The other major concern of copyright owners is the increased risk of unauthorized downstream uses of their works posed by digital technology. When works are distributed in digital form, once a student obtains access, it is easy to further distribute multiple copies to acquaintances around the world. Depending on the type of work involved and the amount used, the result could be a significant impact on the market for sales of copies.

Most educational and library groups, in contrast, support a broadening of section 110(2). They view fair use alone as either not clear enough or not extensive enough in its application. Their primary goals are to avoid discrimination against remote site students in their educational experience vis-a-vis on-site students; to avoid discrimination against new technologies vis-a-vis old ones; and to avoid the difficulties in licensing that many describe having experienced. In general, the educational community seeks the following changes: (1) elimination of the concept of the physical classroom as a limitation on the availability of the exemption; (2) coverage of rights in addition to performance and display, at least to the extent necessary to permit digital transmissions; and (3) expansion of the categories of works covered, by broadening the performance right exemption to apply to works other than nondramatic literary and musical works. Some would go further, advocating an exemption that allows educators to do anything by means of digital transmission that they can do in the classroom under section 110(1).
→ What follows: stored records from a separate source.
/-- Discards speculative data of entry i (R131): the confirmed rows that the replay needs and that have no entry are
read again; of the discarded read only the pseudo-channel's traffic counts (R284). -/
def discardSpec (s : State) (uid i : Nat) (e : RowEnt) : State :=
  match runningLk s uid with
  | none => s
  | some (u, j) =>
    let lost (k : Nat) : Bool := k == i
    let hit := hitGroups s j u lost
    let u1 := clearGroups s j u lost
    let s1 := e.defer.foldl (fun t l => reRise t s.load.mwNum false l) (updUnit s uid (fun _ => u1))
    let s2 := rereadAll s1 uid (hit.flatMap (fun g => entsIn s j u1 g.bag g.k))
    let s3 := hit.foldl (fun t g => rebuildAt t uid g.bag g.k) s2
    bump s3 (ctrTileSpecRecomp u.tile) hit.length

/-- Bytes of the dedup data store in use (R121). -/
def dedupUse (u : Unit') : Nat := u.ents.foldl (fun n e => n + e.size) 0

/-- A probe's result for an entry without a confirmed speculative read: its row read issues (R131). A slot that the
dedup store cannot hold beside the other rows leaves the row without an entry (R121); the positions that it serves
already stay with it (log entry 65). -/
def afterProbe (s : State) (uid i : Nat) (found : Option APlace) : State :=
  match runningLk s uid with
  | none => s
  | some (u, j) =>
    match u.ents[i]? with
    | none => s
    | some e =>
      let x := descOf s j.desc
      let src : RowSrc := match found with
        | some p => .slot (p.ent.slot * 32) p.ent.version p.ent.wclass p.ent.keep
        | none => .home
      let n := srcSectors x src
      let fits := decide (dedupUse u - e.size + 32 * n ≤ 262144)
      let e1 := { e with src := src, probe := if found.isSome then .found else .absent, win := s.load.mwNum,
                         dedup := e.dedup && fits, size := if e.dedup && fits then 32 * n else 0 }
      let s1 := bumpIf (updEnt s uid i (fun y => { e1 with late := y.late })) (e.dedup && !fits) (ctrTileDedupFull u.tile)
      let s2 := issueRead s1 u j.lc i n
      if ((unitOf s2 uid).bind (fun v => v.ents[i]?)).any (fun y => y.queued) then s2 else countRead s2 j e1

/-- The probe confirms the speculative read of entry i (R89): every read made for it counts. -/
def specConfirm (s : State) (u : Unit') (j : LkJob) (i : Nat) (e : RowEnt) : State :=
  let e1 := { e with probe := .found, win := s.load.mwNum }
  let s1 := bump1 (updEnt s u.uid i (fun _ => e1)) (ctrTileSpecConfirmed u.tile)
  let s2 := (List.range (max 1 e.defer.length)).foldl (fun t _ => countRead t j e1) s1
  if e.data.isSome then confirmEnt s2 u.uid i else s2

/-- The probe does not confirm the speculative read of entry i (R131): data in the lanes are discarded, a read still
under way is discarded when it arrives, and the row is read from where the probe says. -/
def specMiss (s : State) (u : Unit') (i : Nat) (e : RowEnt) (found : Option APlace) : State :=
  let s1 := bump1 s (ctrTileSpecMismatch u.tile)
  let s2 := if e.data.isSome then discardSpec s1 u.uid i e
    else updEnt s1 u.uid i (fun y => { y with late := some (e.src, s.load.mwNum) })
  afterProbe s2 u.uid i found

/-- The probe of a confirmed row whose address was discarded in a drain answers: the address is held again where a
replay may need it (R260). -/
def probeAgain (s : State) (u : Unit') (j : LkJob) (i : Nat) (found : Option APlace) : State :=
  updEnt s u.uid i (fun e =>
    let src : RowSrc := match found with
      | some p => .slot (p.ent.slot * 32) p.ent.version p.ent.wclass p.ent.keep
      | none => .home
    let open' := (servedBy u i).any (mayJoin s j u)
    { e with probe := if found.isSome then .found else .absent, win := s.load.mwNum,
             src := if open' then src else src.drop })

/-- PROBE_RETURN: the hint follows the result, a speculative read is confirmed or discarded, and otherwise the row
read issues. -/
def probeBack (s : State) (uid i : Nat) : State :=
  match runningLk s uid with
  | none => s
  | some (u, j) =>
    match u.ents[i]? with
    | none => s
    | some e =>
      if e.probe != .pending || e.queued then s
      else
        let d := j.desc
        let t := u.tile
        let (s1, found) := probe s d e.row
        let s2 := tProg (returnCredits s1 t j.lc 2) t 1
        let s3 := match found with
          | some p => hintWrite s2 t d e.row p.ent
          | none => hintDrop s2 t d e.row
        let s4 := if e.conf then probeAgain s3 u j i found else
          match e.src with
          | .spec slot ver w ep =>
            if found.any (fun p => specMatch p.ent slot ver w ep) then specConfirm s3 u j i e else specMiss s3 u i e found
          | _ => afterProbe s3 uid i found
        notePass (enterReady s4 uid) t

/-- PROBE_RETURN. -/
def execProbeReturn (uid ent : Nat) (s : State) : Host.Outcome State Fault Refusal := act s (fun s => probeBack s uid ent)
Libraries in particular also seek exemptions for additional activities, stressing the importance of being able to give access to electronic reserves and other resource materials in order to provide a high-quality educational experience for students at remote sites.
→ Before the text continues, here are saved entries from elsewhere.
-- ==== Sys2Proof/Machine/LyushFrames.lean ====
section
/-! DEFINITION. Frames on the companion links (R208, R313): what a companion does with a frame from the block, and the
block with a frame from a companion. A frame that answers is on the link until its own row takes it. -/

namespace Sys2Proof.Machine

/-! ### Results of updates (R218, R219, R249) -/

/-- A result that makes the SCATTER complete with OK_WITH_POISON (R219). -/
def resultBad (r : BitVec 4) : Bool := r == 3 || decide (5 ≤ r.toNat)

/-- The term of the commit digest (R237). -/
def digestTerm (row step : Nat) : W64 :=
  (BitVec.ofNat 64 row * 0x9E3779B97F4A7C15#64) ^^^ BitVec.ofNat 64 step

/-- Changes the SCATTERs that satisfy a test. -/
def updScat (s : State) (p : ScJob → Bool) (f : ScJob → ScJob) : State :=
  { s with sc := { s.sc with jobs := s.sc.jobs.map (fun j => if p j then f j else j) } }

/-- The SCATTER whose delivery phase carries a batch number. -/
def inBatch (ub : Nat) (j : ScJob) : Bool := j.ubatch == some ub

/-- The acknowledgement of an UPDATE reaches the block (R219, R237): an outstanding delivery less on the port. -/
def ackTake (s : State) (k : Nat) (a : AckMsg) : State :=
  let s1 := bump1 s (resultCtr a.desc a.result)
  let s2 := setLy s1 k { lyOf s1 k with outstanding := (lyOf s1 k).outstanding - 1 }
  updScat s2 (inBatch a.ubatch) (fun j => { j with
    acked := j.acked + 1, poison := j.poison || resultBad a.result,
    digest := if a.result = 0 then j.digest + digestTerm a.row a.step else j.digest,
    log := if a.result = 0 then j.log ++ [{ desc := a.desc, row := a.row, step := a.step }] else j.log })

/-- Takes the first item that satisfies a test out of a list. -/
def takeFirst {α : Type} (p : α → Bool) : List α → Option (α × List α)
  | [] => none
  | x :: l => if p x then some (x, l) else (takeFirst p l).map (fun r => (r.1, x :: r.2))

/-! ### Frames to a companion (R208, R316) -/

/-- A frame to companion k: counted and lost while the port is down, not taken in self-refresh (R316, R330). -/
def lyFrame (s : State) (k : Nat) (f : Lyush → State) : State :=
  if !portUp s k then countPort s k
  else if (lyOf s k).selfRef || s.pwr.restart == .running then s
  else f (lyOf s k)

/-- The acknowledgement of an UPDATE is on the link. -/
def pushAck (s : State) (k : Nat) (a : AckMsg) : State := setLy s k { lyOf s k with acks := (lyOf s k).acks ++ [a] }

/-- The acknowledgement of a row operation is on the link. -/
def pushRack (s : State) (k : Nat) (a : AckMsg) : State := setLy s k { lyOf s k with racks := (lyOf s k).racks ++ [a] }

/-- A frame that concerns a row, at its turn on the row (R209). -/
def rowFrame (s : State) (k d row : Nat) (f : State → State) : State := lyFrame s k (fun _ => f (rowGate s k d row))

/-- A COPY is on the link. -/
def pushCopy (s : State) (k d row : Nat) (c : Option (List Byte)) : State :=
  match c with
  | some sl => setLy s k { lyOf s k with copies := (lyOf s k).copies ++ [(d, row, sl)] }
  | none => s

/-- Closes the batches whose BATCH_END has come and whose updates have all been made; pending changes follow (R232). -/
def lyClose (l : Lyush) : Lyush :=
  lyApplyPending { l with batches := l.batches.filter (fun b =>
    !(l.dones.contains b.2 && !l.updq.any (fun u => u.ubatch == b.2))) }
As to the risks involved, educational institutions are willing to take steps to safeguard the security of the materials they disseminate. In fact, they point out that they already make such efforts; the use of password protection and other access controls is widespread. Many also require compliance with copyright policies and inform students, faculty and staff about the law. Finally, educators believe that licensing should continue to play some role in distance education.
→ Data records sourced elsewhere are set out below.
-- ==== Sys2Proof/Machine/Migrate.lean ====
section
/-! DEFINITION. The replacement engines' installs and migrations, grace epochs, measurement windows, the Almanac scan, the
pool audit and the scrub (chapter 8, and R237 to R239 of chapter 7). -/

namespace Sys2Proof.Machine

/-! ### Installs and migration operations (R253, R267, R268, R289) -/

/-- INSTALL (R253, R268): the oldest COPY for the row, as part of the commit phase of the SCATTER that brought it. -/
def installNext (s : State) (d row : Nat) : State :=
  match takeFirst (fun c => c.1 == d && c.2.1 == row) s.alm.copies with
  | none => s
  | some (c, rest) =>
    let s1 := installCopy { s with alm := { s.alm with copies := rest } } d row c.2.2 true
    let s2 := updScat s1 (fun j => j.desc == d && j.ubatch.isSome && !j.reported) (fun j => { j with toInstall := j.toInstall - 1 })
    scatGo s2

/-- INSTALL. -/
def execInstall (desc : Fin 4096) (row : Nat) (s : State) : Host.Outcome State Fault Refusal :=
  act s (fun s => if journalRoom s (ownerQuad desc (descOf s desc) row) true && live s then installNext s desc row else s)

/-- A migration operation runs: Meridian has derived it, the gate of R267 is open, its engine has a journal record, and
the block is not parked. The operation then leaves the list, and counts for its table. -/
def migOp (s : State) (d row : Nat) (op : MigOp) (ctr : Nat) (f : State → State) : State :=
  if !s.load.ops.contains op || !rowOpFree s d || !journalRoom s (ownerQuad d (descOf s d) row) false || !live s ||
      (descOf s d).dstate != 2 then s
  else bump1 (f { s with load := { s.load with ops := s.load.ops.erase op } }) ctr

/-- The class, or the next wider one that the table has a codebook for, down to WIDEST (R289). -/
def clampGo (s : State) (x : Desc) : Nat → Nat
  | 0 => 0
  | c + 1 => if c + 1 ≤ x.widest then x.widest else if (cbFor s x (c + 1)).isSome then c + 1 else clampGo s x c
def clampCls (s : State) (d cls : Nat) : Nat := clampGo s (descOf s d) (max cls (descOf s d).widest)

/-- PROMOTE (R268, R270). -/
def execPromote (desc : Fin 4096) (row : Nat) (cls : Fin 4) (s : State) : Host.Outcome State Fault Refusal :=
  act s (fun s => migOp s desc row (.promote desc row cls) (ctrTableMigPromote desc) (fun t =>
    match probe t desc row with
    | (u, some _) => u
    | (u, none) => (promoteRow u desc row cls false).1))

/-- DEMOTE (R268, R269); Meridian chooses the class. -/
def execDemote (desc : Fin 4096) (row : Nat) (cls : Fin 4) (s : State) : Host.Outcome State Fault Refusal :=
  act s (fun s => migOp s desc row (.demote desc row) (ctrTableMigDemote desc) (fun t =>
    demoteRow t desc row (clampCls t desc cls) false))

/-- The pseudo-channel is among the 48 least read of the last window (R289). -/
def coolPch (s : State) (p : Nat) : Bool :=
  let rd (i : Nat) := ctr s (ctrPchPchRd i + 1)
  decide (((List.range 384).filter (fun i => decide (rd i < rd p) || (rd i == rd p && decide (i < p)))).length < 48)

/-- The row's slot lies on the pseudo-channel. -/
def onPch (s : State) (d row pch : Nat) : Bool := (probe s d row).2.any (fun p => pchOf s (p.ent.slot * 32) == pch)

/-- MOVE (R268): to another pseudo-channel. -/
def execMove (desc : Fin 4096) (row : Nat) (pch : Fin 384) (s : State) : Host.Outcome State Fault Refusal :=
  act s (fun s => if !coolPch s pch || onPch s desc row pch then s
    else migOp s desc row (.move desc row) (ctrTableMigMove desc) (fun t => moveRow t desc row pch))

/-- RECLASS (R268). -/
def execReclass (desc : Fin 4096) (row : Nat) (cls : Fin 4) (s : State) : Host.Outcome State Fault Refusal :=
  act s (fun s => migOp s desc row (.reclass desc row cls) (ctrTableMigReclass desc) (fun t => reclassRow t desc row cls))

/-- PIN (R268). -/
def execPin (desc : Fin 4096) (row : Nat) (keep : Bool) (s : State) : Host.Outcome State Fault Refusal :=
  act s (fun s => migOp s desc row (.pin desc row keep) (ctrTableMigPin desc) (fun t => pinRow t desc row keep))

/-! ### Grace epochs (R257 to R260) -/

/-- Every participant has passed a quiescence point since the epoch began; the replacement engines, whose operations are
single steps, pass one in every ACLK. -/
def epochDue (s : State) : Bool := (List.range 48).all (fun t => s.alm.passed.contains t || tileQuiet s t)

/-- EPOCH_CLOSE (R259, R281): the slots retired one epoch back become free, with their journal records. -/
def closeEpoch (s : State) : State :=
  let e := s.alm.epoch.toNat
  let old := s.alm.retire.filter (fun r => r.epoch != e)
  let s1 := old.foldl (fun t r => freeSlot t r.addr) s
  let s2 := { s1 with alm := { s1.alm with
    retire := s1.alm.retire.filter (fun r => r.epoch == e),
    journal := s1.alm.journal.filter (fun j => !(j.stage == .retired && j.epoch != e)),
    epoch := s1.alm.epoch + 1, passed := [], draining := [] } }
  let s3 := bump1 (bump s2 ctrChipSlotReclaim old.length) ctrChipEpochClose
  s3.orr.retiring.foldl freeDesc s3
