/-- A fault joins an entry of its region (R386). -/
def faultJoin (s : State) (fid : Nat) (right engine : Nat) (r : FReq) : State :=
  faultState (bump1 { s with str := { s.str with faults := s.str.faults.map (fun f => if f.fid = fid then
    { f with acc := f.acc ||| BitVec.ofNat 3 (2 ^ right), waiters := sins f.waiters engine, nwait := f.nwait + 1,
             reqs := f.reqs ++ [r] } else f) } } ctrChipFaultCoalesced) r

/-- A fault takes a new entry and raises FAULT (R384, R385). -/
def faultAlloc (s : State) (va right : Nat) (lc : Bool) (engine : Nat) (r : FReq) : State :=
  let fid := (s.str.fid + 1) % 65536
  let (st, q) := reqIds s r
  let f : FaultEnt := {
    fid := fid, addr := va, acc := BitVec.ofNat 3 (2 ^ right), lc := lc, waiters := [engine], stream := st, queue := q,
    nwait := 1, reqs := [r] }
  let s1 := { s with str := { s.str with faults := s.str.faults ++ [f], fid := fid } }
  raiseEvent (faultState (bump1 s1 ctrChipFaultNew) r) 0x0001 0 (BitVec.ofNat 64 fid) 0

/-- The entry that a fault may coalesce into. -/
def faultFor (s : State) (va : Nat) : Option FaultEnt :=
  s.str.faults.find? (fun f => faultRegion f.addr == faultRegion va)

/-- A stalled fault obtains an entry: LC before BE, each in stall order (R384). -/
def faultGrant (s : State) : State :=
  let l := s.str.stalled
  let may (x : Stalled) : Bool := (faultFor s x.addr).isSome || faultRoom s x.lc
  match (l.find? (fun x => x.lc && may x)).orElse (fun _ => l.find? (fun x => !x.lc && may x)) with
  | none => s
  | some x =>
    let s1 := { s with str := { s.str with stalled := l.filter (fun y => y != x) } }
    match faultFor s1 x.addr with
    | some f => faultJoin s1 f.fid x.right x.engine x.req
    | none => faultAlloc s1 x.addr x.right x.lc x.engine x.req

/-- Every stalled fault for which an entry is free obtains it. -/
def faultGrants (s : State) : State := s.str.stalled.foldl (fun t _ => faultGrant t) s

/-- A request without translation: it joins an entry, takes one behind the faults that have stalled, or stalls its engine
(R382, R384, R386). -/
def takeFault (s : State) (va right : Nat) (lc : Bool) (engine : Nat) (r : FReq) : State :=
  let s0 := bumpIf { s with str := { s.str with retried := s.str.retried.filter (fun x => x != r) } }
    (s.str.retried.contains r) ctrChipFaultRefault
  let s1 := faultGrants s0
  match faultFor s1 va with
  | some f => faultJoin s1 f.fid right engine r
  | none =>
    if faultRoom s1 lc then faultAlloc s1 va right lc engine r
    else bump1 { s1 with str := { s1.str with stalled := s1.str.stalled ++
      [{ addr := va, right := right, lc := lc, engine := engine, req := r }] } } ctrChipFqOverflow

/-- FAULT_ENTRY_GRANT. -/
def execFaultEntryGrant (s : State) : Host.Outcome State Fault Refusal := act s faultGrant

/-! ### Prefetching (R344, R345) -/

/-- Lines of a home slice with an open miss entry exceed 192. -/
def slicePressed (s : State) (x : Nat) : Bool := decide (192 < openMisses s (homeSlice s x))

/-- A tile has prefetched a line that no stream has read yet (R345). -/
def notePrefetch (s : State) (tile x : Nat) : State :=
  { s with str := { s.str with prefetched := mset s.str.prefetched tile (sins (mget s.str.prefetched tile []) x) } }

/-- A stream reads a line: every tile that prefetched it counts it as used, once (R345; log entry 123). -/
def usePrefetch (s : State) (x : Nat) : State :=
  (s.str.prefetched.filter (fun e => e.2.contains x)).foldl (fun t e =>
    bump1 { t with str := { t.str with prefetched := mset t.str.prefetched e.1 (sdel e.2 x) } } (ctrTilePfUsed e.1)) s

/-- A prefetch of one line through a range entry with a hint, or its refusal (R345, R389). -/
def prefetchLine (s : State) (tile : Nat) (r : Range) (vline : Nat) (hint : BitVec 2) : State :=
  let x := rangePa r (vline * 64) / 64
  if vline * 64 < rangeLo r || rangeHi r ≤ vline * 64 || !r.rd || r.host || !inTiers (x * 64) 64 || slicePressed s x then
    bump1 s (ctrTilePfDrop tile)
  else notePrefetch (bump1 (readLine s x hint).1 (ctrTilePfIssued tile)) tile x

/-- Prefetches ahead of a trained detector: up to 8 lines outstanding. -/
def aheadGo (tile : Nat) (r : Range) (cur : Nat) (stride : Int) : Nat → Nat → State → List Nat → State × List Nat
  | 0, _, s, l => (s, l)
  | k + 1, i, s, l =>
    let v : Int := (cur : Int) + stride * i
    if v < 0 || 8 ≤ l.length then (s, l)
    else
      let n := v.toNat
      if l.contains n then aheadGo tile r cur stride k (i + 1) s l
      else
        let s1 := prefetchLine s tile r n 1
        let ok := ctr s1 (ctrTilePfIssued tile) != ctr s (ctrTilePfIssued tile)
        aheadGo tile r cur stride k (i + 1) s1 (if ok then l ++ [n] else l)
B. Analysis and Recommendations

The analysis of whether the law should be changed is complicated by the context: a time of rapid development in both technologies and markets. While such rapid development is a hallmark of the digital age, in the area of distance education we are at a particularly crucial point in time. Sophisticated technologies capable of protecting content against unauthorized post-access use are just now in development or coming to market, although it is not clear when they will be widely available in a convenient and affordable form that can protect all varieties of works. Meanwhile, licensing systems for digital distance education are evolving, including online and collective licensing mechanisms, and initial fears are beginning to ebb.

Many of the concerns on all sides stem from the inability to depend on the effective functioning of technological protections and licensing mechanisms. If technology were further along, broadened exemptions could be less dangerous to copyright owners; if licensing were further evolved, broadened exemptions could be less important for educators. The technical tools for both exist today; it will be clearer within the next few years how successfully they can be integrated into the real world of distance education. Given the timetable of the legislative process, the question is what steps Congress can and should take in the interim.

Over the course of this study, numerous issues have been raised and discussed. Given the limited time allotted, the specific mandate for the Register to consider primarily "the need for an exemption from exclusive rights of copyright owners for distance education through digital networks," and the origin of that mandate in proposed amendments to section 110(2), our analysis focuses on the appropriate treatment under copyright law of materials delivered to students through digital technology in the course of mediated instruction. We do not address other uses of copyrighted works in the course of digital distance education, including student use of supplemental or research materials in digital form; the creation of multimedia works by teachers or students; and the downloading and retention of materials by students. Such activities, although an important part of digital distance education, do not involve uses analogous to the performances and displays addressed in section 110(2).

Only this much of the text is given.